When I was a child, the one thing my mother instilled in me alongside my love for dance was my love for the land. She would hum a soft patriotic tune of her own as she braided my black hair in gentle knots, putting flowers in my hair and telling me that I was the most special girl in the Underworld.
And it helped, it made me feel loved when the hateful stares of my father would become too much to handle. It kept me attached to my land and pack even when my own family was out for my blood.
I never understood why my father despised me so much. He wouldn't allow my older brothers to play with me when we were kids. He couldn't even bear the sight of me, always sneering a "useless omega" every time his gaze fell on me before looking away as if even looking at me physically pained him. I spent so many years, crying and trying to make my father love me. But he never did, never once looked at me with the same adoration and love he carried for his sons.
And my brothers were the best as kids. They always found time for me. Kian, my oldest brother would make me flower crowns every time he would come back from the forest after their playtime. And Ian would get mad at father when he would shout at me. They were my rocks along with my mother. But all that went to dust when Kian was sent to the Alpha camp to prepare for taking over the pack one day and Ian to the Warrior camp to serve the King, as he was the second alpha child of my father. It's tradition, my mother would say when I would cry for my brothers every night.
They came back when I was seventeen not just as fully grown wolves but also complete strangers to me. They never had the time for me then. Sometimes, I wonder if they were aware of my father's plan of murdering me before I was eighteen.
Did they help him pull it through?
It got worse when I turned seventeen. I, a normal omega girl that no one paid much attention to except for my mother was being chased by demons and vampires alike. It was like someone had put a bounty on my head. I still wonder if it was my father or someone else. And why me?
Needless to say, I was forced to leave the land I so adored to survive. And I've never let myself think about the Underworld ever again.
But now, as we enter through the portal summoned for the King, my heart aches. I've missed this place irrespective of how much I've tried to forget it. I clutch my dress in fists on my knees as I look out through the black tinted windows of the car at the breathtaking, live forest of the North.
I hastily roll down the window when I see scarlet birds chirp merrily on evergreen branches. The smell and the feeling of belonging hits me all at once. And although, I've never seen the Northern Forest before it still brings tears into my eyes.
Small pixies chase each other from flower to flower as the three cars move through the forest, slow and steady to not disturb any creatures. Even the sun hits differently on my skin, the soft rays filtering through the thick rays like waves of golden dust. I note that the foliage is thick in this region, green wines covering almost the whole of the forest. But the way the forest parts to give way to the King is nothing short of wondrous.
I wave at some pixies when I see them watching me, laughing when they start to giggle among themselves before flying everywhere to collect what I assume are small white flowers. The car moves past them before I can make sense of what they are so hyper about.

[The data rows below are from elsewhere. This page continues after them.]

-- ==== Sys2Proof/Config.lean ====
section
/-! DEFINITION. What the spec leaves open: the free values of the FP7440 model. Each is a constant with no body, so
nothing can evaluate it and no proof can lean on a value of it. The device applies one to its counter of free values
(Dev.freeCtr) and advances the counter, so each draw is fresh. -/

namespace Sys2Proof

/-- A free 32-bit value (log entry 3): each place that draws one names the rule that leaves it open. -/
opaque Config.freeWord : Nat → Word

end Sys2Proof
end

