-- ==== Sys2Proof/Machine/State.lean ====
section
/-! DEFINITION. The state of the FP7440: the register words, the memories with their code-word syndromes, the
engines, queues and timing counters of every block, everything the device has put on its interfaces, and the queue of
commands waiting. All of it is plain data. A register's value stands in `regs` (a shadowed register's shadow) and
`live` (a shadowed register's value in force); what an engine computes and a register only shows stands in the
engine's own structure, and the read of that register computes it (Machine/Bus.lean). -/

namespace Sys2Proof.Machine

/-- A beam coordinate frame:line:dot (R6, R22). -/
structure Beam where
  frame : Nat
  line  : Nat
  dot   : Nat
  deriving DecidableEq, Repr

/-- What a pad carries: nothing, a level, a level held for `on` of every `per` TCLK, or a peripheral's own signal. -/
inductive Drive where
  | none
  | level (b : Bool)
  | pwm (onLevel : Bool) (on per : Nat)
  | signal
  deriving DecidableEq, Repr

/-- What the device has put on one of its interfaces. -/
inductive Sent where
  /-- A read completed with this data to the master that asked (R7, R246). -/
  | readData (m : Nat) (v : Word)
  /-- A read by a host function completed with Completer Abort status, logged by Advanced Error Reporting (R279). -/
  | abort (f : Nat)
  /-- A posted write to host memory by a function (R251, R264, R299). -/
  | hostWrite (f : Nat) (addr : Nat) (bytes : List Byte)
  /-- A read request to host memory by a function (R255, R258). -/
  | hostRead (f : Nat) (addr : Nat) (len : Nat)
  /-- An MSI-X message of a function's vector (R247, R406). -/
  | msix (f : Nat) (vec : Nat)
  /-- A configuration request answered (true) or given Retry Status (false) (R436). -/
  | config (f : Nat) (ok : Bool)
  /-- A line leaving a port: its coordinate and its 24-bit pixels, of port C the three 10-bit DAC
codes (R133, R148). -/
  | portLine (x : Nat) (frame line : Nat) (px : List Nat)
  /-- A link-training sequence begins on a port (R143). -/
  | train (x : Nat)
  /-- An AUX or DDC transaction on a port: type, address, bytes (R145). -/
  | aux (x : Nat) (ty : Nat) (addr : Nat) (bytes : List Byte)
  /-- What a digital port sends once per frame in vertical blanking: the InfoFrame's VIC in HDMI mode (none: the Main Stream
Attributes of DisplayPort), and whether an Audio InfoFrame goes with it (R142, R144). -/
  | frameInfo (x : Nat) (vic : Option Nat) (audio : Bool)
  /-- Embedded audio samples of one tick on a port (R147). -/
  | embedded (x : Nat) (samples : List (BitVec 24))
  /-- One frame of a serial audio output (R236). -/
  | serialAudio (n : Nat) (samples : List (BitVec 24))
  /-- A flash command: 1 erase, 2 program, 3 read, with the physical address and data (R288, R294, R355). -/
  | flash (op : Nat) (addr : Nat) (bytes : List Byte)
  /-- What a pad carries changes (R318, R319, R341, R387). -/
  | pin (k : Nat) (v : Drive)
  /-- An LED string's data for one transfer (R344). -/
  | leds (s : Nat) (bytes : List Byte)
  /-- A UART character (R345). -/
  | uart (u : Nat) (b : Byte)
  /-- An SPI command's words (R346). -/
  | spi (i : Nat) (words : List Word)
  /-- An I2C command: address, read flag, bytes (R347). -/
  | i2c (i : Nat) (addr : Nat) (rd : Bool) (bytes : List Byte)
  /-- A Gwyn Link unit on GL_TX: kind (0 claim, 1 training, 2 configuration, 3 line packet, 4 break) and its words (R365, R366, R367). -/
  | link (kind : Nat) (words : List Nat)
  /-- The level of CORE_EN (R430). -/
  | coreEn (level : Bool)
  deriving DecidableEq, Repr

/-- The master timing (R24, R26, R27) and the TCLK count. -/
structure TimeSt where
  /-- TCLK edges since reset (R22). -/
  tclk    : Nat
  /-- The running source: none is the idle timing, else 0-2 port A-C, 3 genlock, 4 Link (R24, R26). -/
  src     : Option Nat
  frame   : Nat
  line    : Nat
  dot     : Nat
  /-- The start of the current line has not yet been delivered (R13). -/
  fresh   : Bool
  /-- A line start waits for its line tick (R28). -/
  tickDue : Bool
  /-- Flywheeling on a lost reference (R27). -/
  fly     : Bool
  /-- A SYS commit waits for the next frame start (R25). -/
  commit  : Bool
  /-- Lines in a frame of a received reference, as last measured; 0 before one is measured (R27). -/
  refLines : Nat
  /-- Bit x: output x began locking and jams at the next master frame start (R30). -/
  jam     : Tab Bool
  /-- The line start delivered last is a poll line not yet polled (R255). -/
  pollDue : Bool
  /-- Line starts delivered since reset, which time what the spec counts in lines. -/
  lines   : Nat
  deriving DecidableEq, Repr

/-- A timed write queue (R35): the entries in order of entry, and the issuer's entries stalled on a full queue. -/
structure TwqSt where
  entries : List TimedWrite
  stalled : List TimedWrite
  deriving DecidableEq, Repr
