/-- INTERRUPT_ENTRY (R165, R166): the context is saved and the most urgent request taken; with IRQ.EN = 0 a request only
ends IRQ.WAIT. -/
def Dev.lpEntry (d : Dev) (n : Nat) : Dev :=
  let l := d.lp n
  let held := l.stalled || l.repFresh || [0, 1].any (fun p => (d.tq p).stalled.any (fun e => decide (e.master = 2 + n)))
  if !d.laddered (ladLp n) || decide (l.mode ≠ .run) || held then d
  else if !bit (l.get 104) 0 then
    (if l.irqWait && (d.next (2 + n)).isSome then d.setLp n { l with irqWait := false } else d)
  else if 8 ≤ l.stack.length then d
  else
    match d.lpRequest n l.pri with
    | none => d
    | some e =>
      let c : LpCtx := ⟨l.pc, l.preds, l.get 80, l.rep, l.hazTold, l.wait, l.cause, l.pri⟩
      ((d.setLp n { l with stack := c :: l.stack }).lpVector n e).present

/-- TWQ_STALL_RELEASE (R35): the oldest stalled entry enters its queue; TQ.STAT of its LP tells the outcome. -/
def Dev.twqRelease (d : Dev) (p : Nat) : Dev :=
  let q := d.tq p
  match q.stalled with
  | [] => d
  | e :: rest =>
    if 4096 ≤ q.entries.length then d
    else
      let (d1, r) := (d.setTq p { q with stalled := rest }).twqEnter p e
      if 2 ≤ e.master ∧ e.master < 6 ∧ r < 4 then d1.setPortOf (e.master - 2) 102 (BitVec.ofNat 32 r) else d1

/-! ### Starting, halting, stepping -/

/-- The LP is halted, a step under way included (R172). -/
def LpSt.halted (l : LpSt) : Bool := decide (l.mode = .halt) || l.stepping

/-- LPn_STAT.STATE (R169). -/
def LpSt.state (l : LpSt) : Nat :=
  match l.mode with
  | .reset => 0
  | .run => if l.stepping then 3 else if l.wait = .none ∧ !l.irqWait then 1 else 2
  | .halt => 3
  | .fault => 4

/-- LPn_CTL.RUN is set (R171): the checks in table order. -/
def Dev.lpRun (d : Dev) (n : Nat) : Dev :=
  let l := d.lp n
  if l.mode = .fault then d.refuse (Reg.lpChk n) 1
  else if d.rb (Reg.lpCtl n) 0 then d
  else if !d.clocked then d.refuse (Reg.lpChk n) 0x45
  else if l.dbgHalt then d.refuse (Reg.lpChk n) 0x46
  else
    let d1 := ((d.setReg (Reg.lpChk n) 0).setRb (Reg.lpCtl n) 0 true).setLp n { l with starting := true }
    (d1.ask (ladLp n)).present

/-- LPn_CTL.RUN is cleared (R169, R171): the LP returns to RESET; a timed write it stalled on is abandoned with it. -/
def Dev.lpReset (d : Dev) (n : Nat) : Dev :=
  if !d.rb (Reg.lpCtl n) 0 then d
  else
    let l := d.lp n
    let d1 := ((d.setRb (Reg.lpCtl n) 0 false).unask (ladLp n)).setLp n { LpSt.init with dbgHalt := l.dbgHalt }
    let d2 := if l.mode = .fault then d1.setReg (Reg.lpFault n) 0 else d1
    ([0, 1].foldl (fun (d : Dev) p => d.setTq p { d.tq p with stalled := (d.tq p).stalled.filter (fun e => e.master ≠ 2 + n) }) d2).present
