-- ==== Sys2Proof/Machine/Audio.lean ====
section
/-! DEFINITION. Audio (R210 to R224, R236 to R241): the command queue, the voices, serial inputs and outputs, the Culvert, the
sample tick, and the enables and commits of the block. -/

namespace Sys2Proof.Machine

/-! ### Voices -/

/-- Bytes of a container of a format, and of a frame (R218). -/
def voiceBytes (fmt : Nat) : Nat := 2 ^ fmt
def frameSize (fmt : Nat) (st : Bool) : Nat := voiceBytes fmt * (if st then 2 else 1)

/-- Frame index j of a voice after the loop mapping; none where the value is 0 (R219). -/
def VoiceSt.index (q : VoiceSt) (j : Int) : Option Nat :=
  if j < 0 then none
  else
    let k := j.toNat
    if q.loop && decide (q.loope ≤ k) then some (q.loops + (k - q.loops) % (q.loope - q.loops))
    else if k < q.len then some k
    else none

/-- A container's value as a signed 24-bit number (R218). -/
def pcm (fmt v : Nat) : Int := if fmt = 0 then signed 8 v * 65536 else if fmt = 1 then signed 16 v * 256 else signed 24 v

/-- Channel c of frame k of a voice: 0 where it is late, blocked or uncorrectable (R218, R224). -/
def Dev.frameVal (d : Dev) (q : VoiceSt) (c k : Nat) : Int :=
  let off := q.addr + k * frameSize q.fmt q.st + (if q.st then c * voiceBytes q.fmt else 0)
  let n := voiceBytes q.fmt
  if !d.mayTouch 9 0 off n false || d.badAt 0 off n then 0 else pcm q.fmt (d.peekN 0 off n)

/-- The frames a voice uses for a sample, relative to i: two for linear, four for Hermite (R220). -/
def VoiceSt.taps (q : VoiceSt) : List Nat := if q.herm then [0, 1, 2, 3] else [1, 2]

/-- Interpolation at fraction f between b and c with their neighbours a and d (R220). -/
def interpolate (herm : Bool) (f a b c d : Int) : Int :=
  if herm then
    let h1 := c - a
    let h2 := 2 * a - 5 * b + 4 * c - d
    let h3 := 3 * (b - c) + d - a
    let n := f * (h1 * 2 ^ 32 + f * (h2 * 2 ^ 16 + f * h3))
    sat24 (b + asr (n + 2 ^ 48) 49)
  else sat24 (b + asr ((c - b) * f + 32768) 16)

/-- A voice channel: the value times the gain (R221), and whether it saturated. -/
def voiceOut (y g : Int) : Int × Bool :=
  let z := asr (y * g + 16384) 15
  (sat24 z, decide (sat24 z ≠ z))

/-- The position after a sample (R219). -/
def VoiceSt.nextPos (q : VoiceSt) : Nat :=
  let p := q.pos + q.pitch
  let i := p / 65536
  if q.loop && decide (q.loope ≤ i) then (q.loops + (i - q.loops) % (q.loope - q.loops)) * 65536 + p % 65536 else p

/-- A voice ends: its bit in AU_VENDk, its group's event and event 195 (R223). -/
def Dev.voiceEnd (d : Dev) (v : Nat) : Dev :=
  (((d.setRb (Reg.auVend (v / 32)) (v % 32) true).setVoice v { VoiceSt.init with prevL := (d.voice v).prevL, prevR := (d.voice v).prevR }).raise
    (200 + v / 8)).raise 195

/-- A violation where frame k's data of voice v is blocked, else the counting of its read as master 9 (R218, R276, R413). -/
def Dev.frameNote (d : Dev) (q : VoiceSt) (k : Nat) : Dev :=
  let n := frameSize q.fmt q.st
  let off := q.addr + k * n
  if d.mayTouch 9 0 off n false then d.noteReads 0 9 off n else d.violate 9 0 0 false off

/-- Voice v computes sample n (R219 to R224); `late` lists the frames of it that have not arrived. The second part tells
that a channel saturated, the third that a frame was late. -/
def Dev.voiceSample (d : Dev) (v n : Nat) (late : List Nat) : Dev × Bool × Bool :=
  let q0 := d.voice v
  let q := { q0 with prevL := q0.outL, prevR := q0.outR, outL := 0, outR := 0 }
  let d0 := d.setVoice v q
  if !q.on then (d0, false, false)
  else if q.stop = some n ∨ (!q.loop ∧ q.len ≤ q.pos / 65536) then (d0.voiceEnd v, false, false)
  else
    let i : Int := (q.pos / 65536 : Nat)
    let missing (t : Nat) : Bool := late.contains t || !d.memReady
    let used := q.taps.filterMap (fun t => (q.index (i - 1 + (t : Nat))).map (fun k => (t, k)))
    let val (c t : Nat) : Int :=
      match used.find? (fun e => e.1 = t) with
      | some e => if missing t then 0 else d.frameVal q c e.2
      | none => 0
    let f : Int := (q.pos % 65536 : Nat)
    let y (c : Nat) : Int := interpolate q.herm f (val c 0) (val c 1) (val c 2) (val c 3)
    let gl := q.gl.step
    let gr := q.gr.step
    let (l, sl) := voiceOut (y 0) gl.val
    let (r, sr) := voiceOut (y (if q.st then 1 else 0)) gr.val
    let isLate := used.any (fun e => missing e.1)
    let d1 := (used.filter (fun e => !missing e.1)).foldl (fun d e => d.frameNote q e.2) d0
    let d2 := if isLate then d1.auLate v 0 else d1
    (d2.setVoice v { q with pos := q.nextPos, gl := gl, gr := gr, outL := l, outR := r }, sl || sr, isLate)

/-- Every voice computes sample n: event 197 and event 196 at most once (R221, R224). -/
def Dev.voicesSample (d : Dev) (n : Nat) (late : List LateFrame) : Dev :=
  let r := (d.au.voices.map (fun e => e.1)).foldl (fun (a : Dev × Bool × Bool) v =>
    let s := a.1.voiceSample v n ((late.filter (fun f => f.voice = v)).map (fun f => f.nb))
    (s.1, a.2.1 || s.2.1, a.2.2 || s.2.2)) (d, false, false)
  (r.1.raiseIf r.2.1 197).raiseIf r.2.2 196

/-! ### Commands -/

/-- VSTART's reserved fields are 0 and FMT and PITCH in range (R217). -/
def vstartClean (w : Desc) : Bool :=
  dF w 16 15 13 == 0 && dF w 16 9 8 != 3 && decide (dN w 44 4 ≤ 0x80000) && decide (dN w 24 5 < 2 ^ 34) && dN w 29 3 == 0 &&
    dN w 54 10 == 0

/-- The checks of VSTART, in order (R217). -/
def Dev.vstartCheck (d : Dev) (w : Desc) : Nat :=
  let fmt := dF w 16 9 8
  let st := dF w 16 10 10 == 1
  let loop := dF w 16 11 11 == 1
  let addr := dN w 24 5 % 2 ^ 34
  let len := dN w 32 4
  let size := len * frameSize fmt st
  if !vstartClean w then 0x40
  else if addr % voiceBytes fmt ≠ 0 ∨ d.dataCap < addr + size then 0x0B
  else if len ≤ dN w 48 4 ∨ (loop ∧ (dN w 40 4 ≤ dN w 36 4 ∨ len < dN w 40 4)) then 0x0A
  else if size ≠ 0 ∧ !d.permits 9 0 addr size false then 0x44
  else 0
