-- ==== Sys2Proof/Machine/CmdMemory.lean ====
section
/-! DEFINITION. Commands of LPDDR5, the error codes and the asset store (R271 to R296). -/

namespace Sys2Proof.Machine

/-- MEM_ENABLE (R273). -/
def execMemEnable (src : Src) (s : State) : Host.Outcome State Fault Refusal :=
  s.putReg src Reg.memCtl 1

/-- MEM_READY (R273). -/
def execMemReady (fail : BitVec 4) (density : Bool) (s : State) : Host.Outcome State Fault Refusal :=
  s.settled (fun d => d.memTrained fail.toNat density)

/-- MEM_DISABLE (R296). -/
def execMemDisable (src : Src) (s : State) : Host.Outcome State Fault Refusal :=
  s.putReg src Reg.memCtl 0

/-- REFRESH (R273). -/
def execRefresh (code : BitVec 3) (s : State) : Host.Outcome State Fault Refusal :=
  s.onClock (fun d => d.refresh code.toNat)

/-- LEAK_TICK (R280). -/
def execLeakTick (s : State) : Host.Outcome State Fault Refusal :=
  s.onClock (fun d => d.leakTick)

/-- SCRUB_READ (R281). -/
def execScrubRead (sram : Bool) (s : State) : Host.Outcome State Fault Refusal :=
  s.onClock (fun d => d.scrub sram)

/-- FLIP_ARM (R284). -/
def execFlipArm (src : Src) (v : Word) (s : State) : Host.Outcome State Fault Refusal :=
  s.putReg src Reg.edcFlipSel v

/-- AS_ENABLE (R285). -/
def execAsEnable (src : Src) (badChip : Option (Fin 16)) (lunBlocks : Nat) (luns : Nat) (s : State) : Host.Outcome State Fault Refusal :=
  s.toReg src Reg.asCtl (fun d => d.asEnable (badChip.map (·.val)) lunBlocks luns)

/-- AREAD (R290). -/
def execAread (r : Fin 68) (sectors : List SectorRead) (s : State) : Host.Outcome State Fault Refusal :=
  s.settled (fun d => d.aread r sectors)

/-- AREAD_COMPLETE (R290). -/
def execAreadComplete (sectors : List SectorRead) (s : State) : Host.Outcome State Fault Refusal :=
  s.settled (fun d => d.areadFinish sectors)

/-- PATROL_READ (R293). -/
def execPatrolRead (sectors : List SectorRead) (s : State) : Host.Outcome State Fault Refusal :=
  s.onClock (fun d => d.patrol sectors)

/-- BLOCK_ERASE (R294). -/
def execBlockErase (src : Src) (lblock : BitVec 20) (s : State) : Host.Outcome State Fault Refusal :=
  s.putReg src Reg.asPcmd (BitVec.ofNat 32 (1 + lblock.toNat * 4096))

/-- PAGE_PROGRAM (R294). -/
def execPageProgram (src : Src) (lblock : BitVec 20) (page : BitVec 10) (s : State) : Host.Outcome State Fault Refusal :=
  s.putReg src Reg.asPcmd (BitVec.ofNat 32 (2 + page.toNat * 4 + lblock.toNat * 4096))

/-- PCMD_COMPLETE (R294). -/
def execPcmdComplete (ok : Bool) (s : State) : Host.Outcome State Fault Refusal :=
  s.onClock (fun d => d.pcmdEnd ok)

end Sys2Proof.Machine
end

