-- ==== Sys2Proof/Machine/CmdTimers.lean ====
section
/-! DEFINITION. Commands of the timers (R378 to R394). -/

namespace Sys2Proof.Machine

/-- TMR_GO (R381). -/
def execTmrGo (src : Src) (v : Word) (s : State) : Host.Outcome State Fault Refusal :=
  s.putReg src Reg.tmrGo v

/-- TMR_HALT (R381). -/
def execTmrHalt (src : Src) (v : Word) (s : State) : Host.Outcome State Fault Refusal :=
  s.putReg src Reg.tmrHalt v

/-- COUNT_LOAD (R379). -/
def execCountLoad (src : Src) (t : Fin 16) (v : Word) (s : State) : Host.Outcome State Fault Refusal :=
  s.putReg src (Reg.tmrCntLo t) v

/-- COUNT_READ (R380). -/
def execCountRead (src : Src) (t : Fin 16) (s : State) : Host.Outcome State Fault Refusal :=
  s.getReg src (Reg.tmrCntLo t)

/-- What the next edge adds to a running count (R378, R392). -/
def Dev.edgeStep (d : Dev) : Nat := if !d.slow then 1 else if 31 ≤ d.io.acc then 3052 else 3051

/-- The next edge carries timer n's running count past 2^48 - 1 (R378). -/
def Dev.countWrap (d : Dev) (n : Nat) : Dev :=
  if d.tmrOn n ∧ d.counting ∧ cntMod ≤ (d.tmr n).cnt + d.edgeStep then d.tmrAdvance n d.edgeStep else d

/-- Compare k of timer n matches, when a match is due (R383, R385). -/
def Dev.compareMatch (d : Dev) (n k : Nat) : Dev := if d.cmpDue n k then (d.cmpMatch n k).tmrPads else d

/-- COUNT_WRAP (R378). -/
def execCountWrap (t : Fin 16) (s : State) : Host.Outcome State Fault Refusal :=
  s.always (fun d => d.countWrap t)

/-- COMPARE_ARM (R383). -/
def execCompareArm (src : Src) (t : Fin 16) (k : Fin 4) (v : Word) (s : State) : Host.Outcome State Fault Refusal :=
  s.putReg src (Reg.tmrCmpLo t k) v

/-- COMPARE_MATCH (R385). -/
def execCompareMatch (t : Fin 16) (k : Fin 4) (s : State) : Host.Outcome State Fault Refusal :=
  s.always (fun d => d.compareMatch t k)

/-- COMPARE_DISARM (R383). -/
def execCompareDisarm (src : Src) (t : Fin 16) (k : Fin 4) (s : State) : Host.Outcome State Fault Refusal :=
  s.toReg src (Reg.tmrCmpCfg t k) (fun d =>
    d.ownerWrite (masterOf src) (48 + t) 26 (Reg.tmrCmpCfg t k - 0x1500000) (fun d => d.cmpDisarm t k))

/-- CAPTURE_PAIR_READ (R389). -/
def execCapturePairRead (src : Src) (t : Fin 16) (s : State) : Host.Outcome State Fault Refusal :=
  s.getReg src (Reg.tmrCaprLo t)

end Sys2Proof.Machine
end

Their laughter and mumbling downing out the further we move away from them.
But the silence is short-lived because suddenly the sound of flapping wings fills my ears and I turn around to almost get slapped in the face by a cute little pixie wing. The pixie with green eyes and even greener wings doesn't let that faze her though. Because she rubs up against my cheek, the language she speaks is unfamiliar to me but I let the small thing guide me so my head sticks out of the window. One of the guards on the front grunts in disapproval but I pay him no mind when four more pixies bring a cute little flower crown made of white flowers and set it on top of my head.
The other four pixies rub against my cheeks after setting the crown on my head in a fashion similar to the first one. And I giggle as they litter my face with small ticklish kisses, "thank you, you guys are so cute," I tickle the cheek of a purple-winged pixie with my pinky finger. She melts under my touch, placing her small face on my fingers and I coo at her cuteness.
But all that is promptly stopped by a growl the warrior in the front lets out. The pixies scramble out of the car window in the next second, obviously scared by the big bad wolf. I pout grumpily as I watch the pixies fly away, glaring at the redhead of the warrior now.
"What? Pixies are known for naught. We don't want them to make the car fly with pixie dust now, do we?" The warrior rumbles. He is a very tall fellow with a deep voice and vibrant red hair that screams intimidation.
Although, I'm not intimidated in the slightest.
"That's a little far-fetched now, isn't it? They're literally five inches tall," I grumble, folding my arms across my chest in petulance as I look out of the window.
"You would be surprised how powerful their dust is, little she-wolf. I suggest you keep your distance," He shakes his head, his black glasses-covered eyes scanning the surrounding. And I want to retribute with something witty but I decide to let it go. I have other things to worry about like finding a way to get out alive from the Royal Court trail.